Luke 11:1-13.  Jesus himself was often going off to pray or communicate with his heavenly Father.  Seeing his example and that John had taught his followers to pray, one of his disciples asked Jesus to teach them to pray.  First Jesus teaches them the ‘Our Father’; then the parable of the man who, having an unexpected guest, requested three loaves of bread from a friend to feed his guest.  At first the friend refused to get up from bed to give him the bread but then acquiesced because of his persistence.  Jesus’ point was that, if persistence will work with people who can be wicked, how much more it will work with our God, who only knows how to give what is good.  In fact, as Jesus said to Martha in last week’s Luke 10:42a, “There is need of only one thing,” that is, the Holy Spirit.  Our prayer should be persistent or patient with God, not because his patience will wear thin but because our patience is waiting on him for the good he will certainly give us in his good time.  To be people of faith means to live in God’s goodness.  “Give us each day our daily bread” is to live each day in the hand of God’s daily goodness. To treat God as the one who is truly and fully the God of our lives we must be daily totally dependent upon him.  Let us find that whatever goodness comes our way is from the hand of God.  Secular people will interpret the goodness that appears in our lives as only happenstance without any divine source.  When we pray: “Forgive us our sins for we ourselves forgive everyone in debt to us,” we are obligating ourselves to be good to others as God is good to us.  On the phrase “do not subject us to the final test” I was only able to find that at the end times some Jews believed there would be a final great test.  I can only wonder that Jesus was saying that, if we put our lives into his hands, he would take us through the final test by his death on the cross to our resurrection with him.
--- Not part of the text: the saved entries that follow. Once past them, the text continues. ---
theorem State.releasePin_into {s t : State} (hd : s.lineLru.Nodup) (h : s.ReleasedInto t) (n : Fin 64) :
    s.ReleasedInto (t.releasePin n false) := by
  have hl := t.releasePin_line n
  by_cases h1 : t.lines[n].state = .stale ∧ t.lines[n].pins ≤ 1
  · have hn : s.lines[n].state = .stale := by
      rcases h.state n with e | ⟨e, e'⟩
      · rw [← e, h1.1]
      · exact e
    have hlru : (t.releasePin n false).lineLru = t.lineLru.erase n := by
      simp [-Fin.getElem_fin, State.releasePin, h1.1, h1.2, State.freeLine, State.leaveLru, State.modLine]
    have hx : (t.releasePin n false).lines[n] = t.lines[n].freed := by
      rw [hl n, if_pos rfl]; simp [-Fin.getElem_fin, Line.unpinned, h1]
    have ho : ∀ m, m ≠ n → (t.releasePin n false).lines[m] = t.lines[m] := fun m e => by rw [hl m, if_neg e]
    have e1 : s.lostMark (t.releasePin n false) = s.lostMark t := by
      funext m; by_cases e : m = n
      · subst e; simp only [State.lostMark, hn]; rfl
      · simp only [State.lostMark, ho m e]
    have e2 : s.wentFree (t.releasePin n false) = fun m => s.wentFree t m || decide (m = n) := by
      funext m; by_cases e : m = n
      · subst e; simp only [State.wentFree, hx, hn]; simp [-Fin.getElem_fin, Line.freed]
      · simp only [State.wentFree, ho m e]; simp [-Fin.getElem_fin, e]
    refine ⟨fun m => ?_, fun m => ?_, ?_⟩
    · by_cases e : m = n
      · subst e; rw [hx]; exact .inr ⟨hn, rfl⟩
      · rw [ho m e]; exact h.state m
    · by_cases e : m = n
      · subst e; rw [hx]; simp [-Fin.getElem_fin, Line.freed]
      · rw [ho m e]; exact h.mark m
    · obtain ⟨front, fd, fm, fl⟩ := h.order
      have nf : n ∉ front := by rw [fm]; simp [-Fin.getElem_fin, State.lostMark, hn]
      refine ⟨front, fd, fun m => by rw [e1]; exact fm m, ?_⟩
      rw [hlru, fl, List.erase_append_right _ nf, lru_erase_filter hd, e1, e2]
      congr 2; funext m; by_cases e : m = n <;> simp [-Fin.getElem_fin, e]
  · by_cases h2 : t.lines[n].state = .valid ∧ t.lines[n].pins ≤ 1 ∧ t.lines[n].streamMark = true
    · obtain ⟨v, p1, mk⟩ := h2
      have hn : s.lines[n].state = .valid := by
        rcases h.state n with e | ⟨e, e'⟩
        · rw [← e, v]
        · rw [v] at e'; cases e'
      have hlru : (t.releasePin n false).lineLru = n :: t.lineLru.erase n := by
        simp [-Fin.getElem_fin, State.releasePin, v, p1, mk, State.demoteLine, State.modLine]
      have hx : (t.releasePin n false).lines[n] = { t.lines[n] with pins := t.lines[n].pins - 1, streamMark := false } := by
        rw [hl n, if_pos rfl]; simp [-Fin.getElem_fin, Line.unpinned, v, p1]
      have ho : ∀ m, m ≠ n → (t.releasePin n false).lines[m] = t.lines[m] := fun m e => by rw [hl m, if_neg e]
      have e1 : s.lostMark (t.releasePin n false) = fun m => s.lostMark t m || decide (m = n) := by
        funext m; by_cases e : m = n
        · subst e; simp only [State.lostMark, hx, hn, h.mark _ mk]; simp [-Fin.getElem_fin]
        · simp only [State.lostMark, ho m e]; simp [-Fin.getElem_fin, e]
      have e2 : s.wentFree (t.releasePin n false) = s.wentFree t := by
        funext m; by_cases e : m = n
        · subst e; simp only [State.wentFree, hn]; rfl
        · simp only [State.wentFree, ho m e]
      refine ⟨fun m => ?_, fun m => ?_, ?_⟩
      · by_cases e : m = n
        · subst e; rw [hx]; exact h.state m
        · rw [ho m e]; exact h.state m
      · by_cases e : m = n
        · subst e; rw [hx]; simp [-Fin.getElem_fin]
        · rw [ho m e]; exact h.mark m
      · obtain ⟨front, fd, fm, fl⟩ := h.order
        have nf : n ∉ front := by rw [fm]; simp [-Fin.getElem_fin, State.lostMark, mk]
        refine ⟨n :: front, List.nodup_cons.mpr ⟨nf, fd⟩, fun m => ?_, ?_⟩
        · rw [e1, List.mem_cons, fm]; simp [-Fin.getElem_fin, or_comm]
        · rw [hlru, fl, List.erase_append_right _ nf, lru_erase_filter hd, e1, e2, List.cons_append]
          congr 2; refine List.filter_congr fun m _ => ?_; by_cases e : m = n <;> simp [-Fin.getElem_fin, e, Bool.and_comm]
    · refine h.congr ?_ (fun m => ?_) fun m => ?_
      · unfold State.releasePin; dsimp only
        cases hs : t.lines[n].state <;> simp only [Bool.false_or, Bool.false_eq_true, if_false] <;>
          (repeat' split) <;> simp_all [-Fin.getElem_fin, State.modLine]
      · rw [hl m]; split
        · rename_i e; subst e; unfold Line.unpinned; rw [if_neg h1]
        · rfl
      · rw [hl m]; split
        · rename_i e; subst e; unfold Line.unpinned; rw [if_neg h1]
          show (t.lines[m].streamMark && !(t.lines[m].state == LineState.valid && decide (t.lines[m].pins ≤ 1))) =
            t.lines[m].streamMark
          cases hm : t.lines[m].streamMark
          · rfl
          · by_cases v : t.lines[m].state = .valid
            · have : ¬ t.lines[m].pins ≤ 1 := fun p => h2 ⟨v, p, hm⟩
              simp [-Fin.getElem_fin, this]
            · simp [-Fin.getElem_fin, v]
        · rfl

theorem State.dropHold_into {s t : State} (hd : s.lineLru.Nodup) (h : s.ReleasedInto t) (p : Port) (id : Nat) (g : SegHold) :
    s.ReleasedInto (t.dropHold p id false g) := by
  have hl := t.dropHold_line p id g
  rcases e : g.hold with n | n | _
  · rw [State.dropHold, e]; exact releasePin_into hd h _
  · refine h.congr (by rw [State.dropHold, e]; rfl) (fun m => ?_) fun m => ?_ <;>
    · rw [hl m, e]; split
      · contradiction
      · split <;> rfl
  · rw [State.dropHold, e]; exact h

theorem State.dropAll_into {s : State} (hd : s.lineLru.Nodup) (os : List (Port × Nat × SegHold)) :
    ∀ t, s.ReleasedInto t → s.ReleasedInto (t.dropAll os) := by
  induction os with
  | nil => exact fun t h => h
  | cons o os ih => exact fun t h => ih _ (dropHold_into hd h _ _ _)

/-- The holds of the entries `gone`, in order, each with its port and its entry's serial number. -/
def heldBy (gone : List (Port × Entry)) : List (Port × Nat × SegHold) :=
  gone.flatMap fun g => g.2.holds.map fun h => (g.1, g.2.id, h)

theorem heldBy_append (a b : List (Port × Entry)) : heldBy (a ++ b) = heldBy a ++ heldBy b := by
  simp [heldBy]

/-- Giving up every hold of the entries `gone` changes a line as `Line.released` says. -/
theorem Line.dropped_heldBy (gone : List (Port × Entry)) (n : Fin 64) (x : Line) :
    Line.dropped (heldBy gone) n x = x.released gone n := by
  have hc : (heldBy gone).countP (fun o => o.2.2.hold == Hold.pinned n) =
      (gone.map fun g => g.2.holds.countP fun h => h.hold == .pinned n).sum := by
    simp [heldBy, List.countP_flatMap, List.countP_map, Function.comp_def]
  have ha : (fun w : Waiter => !((heldBy gone).any fun o => o.1 == w.port && o.2.1 == w.entry && o.2.2.hold == .waiting n)) =
      fun w => !(gone.any fun g => g.1 == w.port && g.2.id == w.entry && g.2.holds.any fun h => h.hold == .waiting n) := by
    funext w; congr 1
    rw [Bool.eq_iff_iff]
    simp only [heldBy, List.any_eq_true, List.mem_flatMap, List.mem_map, Bool.and_eq_true]
    constructor
    · rintro ⟨_, ⟨g, hg, h, hh, rfl⟩, ⟨h1, h2⟩, h3⟩
      exact ⟨g, hg, ⟨h1, h2⟩, h, hh, h3⟩
    · rintro ⟨g, hg, ⟨h1, h2⟩, h, hh, h3⟩
      exact ⟨_, ⟨g, hg, h, hh, rfl⟩, ⟨h1, h2⟩, h3⟩
  unfold Line.dropped Line.released
  rw [hc, ha]

theorem State.detach_eq_dropAll (s : State) (p : Port) (e : Entry) :
    s.detach p e false = s.dropAll (e.holds.map fun h => (p, e.id, h)) := by
  simp [State.detach, State.dropAll, List.foldl_map]

theorem State.dropAll_append (s : State) (a b : List (Port × Nat × SegHold)) : s.dropAll (a ++ b) = (s.dropAll a).dropAll b :=
  List.foldl_append ..

theorem State.foldl_detach_eq_dropAll (p : Port) (es : List Entry) :
    ∀ s : State, es.foldl (fun t e => t.detach p e false) s = s.dropAll (heldBy (es.map fun e => (p, e))) := by
  induction es with
  | nil => exact fun s => rfl
  | cons e es ih =>
    intro s
    rw [List.foldl_cons, ih, State.detach_eq_dropAll, ← State.dropAll_append]
    simp [heldBy]

/-- `t` has the lines and the LRU order of `s` after the entries `gone` gave up their holds. -/
theorem State.dropAll_releases (s t : State) (gone : List (Port × Entry))
    (hl : t.lines = (s.dropAll (heldBy gone)).lines) (ho : t.lineLru = (s.dropAll (heldBy gone)).lineLru) :
    (∀ n : Fin 64, t.lines[n] = s.lines[n].released gone n) ∧ (s.lineLru.Nodup → s.lruReleased t gone []) := by
  have key : ∀ n : Fin 64, (s.dropAll (heldBy gone)).lines[n] = s.lines[n].released gone n := fun n => by
    rw [State.dropAll_line, Line.dropped_heldBy]
  refine ⟨fun n => by rw [← key n]; exact congrArg (·[n]) hl, fun hd => ?_⟩
  obtain ⟨front, fd, fm, fl⟩ := (State.dropAll_into hd (heldBy gone) s (State.ReleasedInto.refl s)).order
  refine ⟨front, fd, fun n => ?_, ?_⟩
  · rw [fm]; simp only [State.lostMark, key]; simp
  · rw [ho, fl]; congr 1; refine List.filter_congr fun n _ => ?_
    simp only [State.lostMark, State.wentFree, key]; simp

theorem State.detach_releases (s : State) (p : Port) (e : Entry) :
    (∀ n : Fin 64, (s.detach p e false).lines[n] = s.lines[n].released [(p, e)] n) ∧
    (s.lineLru.Nodup → s.lruReleased (s.detach p e false) [(p, e)] []) := by
  refine State.dropAll_releases _ _ _ ?_ ?_ <;> rw [State.detach_eq_dropAll] <;> simp [heldBy]

theorem State.emptyQueue_releases (s : State) (p : Port) :
    (∀ n : Fin 64, (s.emptyQueue p).lines[n] = s.lines[n].released ((s.port p).queue.map fun e => (p, e)) n) ∧
    (s.lineLru.Nodup → s.lruReleased (s.emptyQueue p) ((s.port p).queue.map fun e => (p, e)) []) := by
  refine State.dropAll_releases _ _ _ ?_ ?_ <;> unfold State.emptyQueue <;> rw [State.foldl_detach_eq_dropAll] <;> cases p <;> rfl

/-- What a list of given-up holds does to the lines and the LRU order depends on nothing else. -/
theorem State.dropAll_congr (os : List (Port × Nat × SegHold)) :
    ∀ s t : State, s.lines = t.lines → s.lineLru = t.lineLru →
      (s.dropAll os).lines = (t.dropAll os).lines ∧ (s.dropAll os).lineLru = (t.dropAll os).lineLru := by
  induction os with
  | nil => exact fun s t h h' => ⟨h, h'⟩
  | cons o os ih =>
    intro s t h h'
    have : (s.dropHold o.1 o.2.1 false o.2.2).lines = (t.dropHold o.1 o.2.1 false o.2.2).lines ∧
        (s.dropHold o.1 o.2.1 false o.2.2).lineLru = (t.dropHold o.1 o.2.1 false o.2.2).lineLru := by
      unfold State.dropHold
      split
      · unfold State.releasePin; rw [h]; dsimp only
        split <;> (repeat' split) <;>
          simp only [State.modLine, State.freeLine, State.leaveLru, State.demoteLine, h, h', and_self]
      · simp only [State.leaveWaiters, State.modLine, h, h', and_self]
      · exact ⟨h, h'⟩
    exact ih _ _ this.1 this.2

theorem State.dropAll_portB (os : List (Port × Nat × SegHold)) : ∀ s : State, (s.dropAll os).portB = s.portB := by
  induction os with
  | nil => exact fun s => rfl
  | cons o os ih =>
    intro s
    refine (ih _).trans ?_
    simp

theorem State.endReads_releases (s : State) (q : Entry → Bool) (x : RespStatus) :
    (∀ n : Fin 64, (s.endReads q x).lines[n] = s.lines[n].released (s.undecidedReads q) n) ∧
    (s.lineLru.Nodup → s.lruReleased (s.endReads q x) (s.undecidedReads q) []) := by
  let a := (s.portA.queue.filter fun e => e.status.isNone && q e).map fun e => (Port.a, e)
  let b := (s.portB.queue.filter fun e => e.status.isNone && q e).map fun e => (Port.b, e)
  have hb : (s.endReadsOn .a q x).portB = s.portB := by
    unfold State.endReadsOn; dsimp only; rw [State.foldl_detach_eq_dropAll]; exact State.dropAll_portB _ _
  have ha : (s.endReadsOn .a q x).lines = (s.dropAll (heldBy a)).lines ∧
      (s.endReadsOn .a q x).lineLru = (s.dropAll (heldBy a)).lineLru := by
    unfold State.endReadsOn; dsimp only; rw [State.foldl_detach_eq_dropAll]; exact ⟨rfl, rfl⟩
  have hab : ∀ t : State, t.portB = s.portB → (t.endReadsOn .b q x).lines = (t.dropAll (heldBy b)).lines ∧
      (t.endReadsOn .b q x).lineLru = (t.dropAll (heldBy b)).lineLru := by
    intro t ht
    unfold State.endReadsOn; dsimp only [State.port]; rw [State.foldl_detach_eq_dropAll, ht]; exact ⟨rfl, rfl⟩
  have c := State.dropAll_congr (heldBy b) _ _ ha.1 ha.2
  have e : s.dropAll (heldBy (s.undecidedReads q)) = (s.dropAll (heldBy a)).dropAll (heldBy b) := by
    rw [← State.dropAll_append, ← heldBy_append]; rfl
  refine State.dropAll_releases _ _ _ ?_ ?_ <;> rw [e]
  · exact (hab _ hb).1.trans c.1
  · exact (hab _ hb).2.trans c.2

end Sys2Proof.Machine
end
Colossians 2:12-14.   Baptism by immersion and then our emergence from the water is symbolic of our joining ourselves to Christ’s death and resurrection.  We were dead because of our sins and limiting ourselves to just a life in the flesh.  He brought us to spiritual life along with him by forgiving our sins and obliterating the bonds of the Jewish Law, “nailing it to the cross.”  Real life is Christ living in us, sharing his life with us.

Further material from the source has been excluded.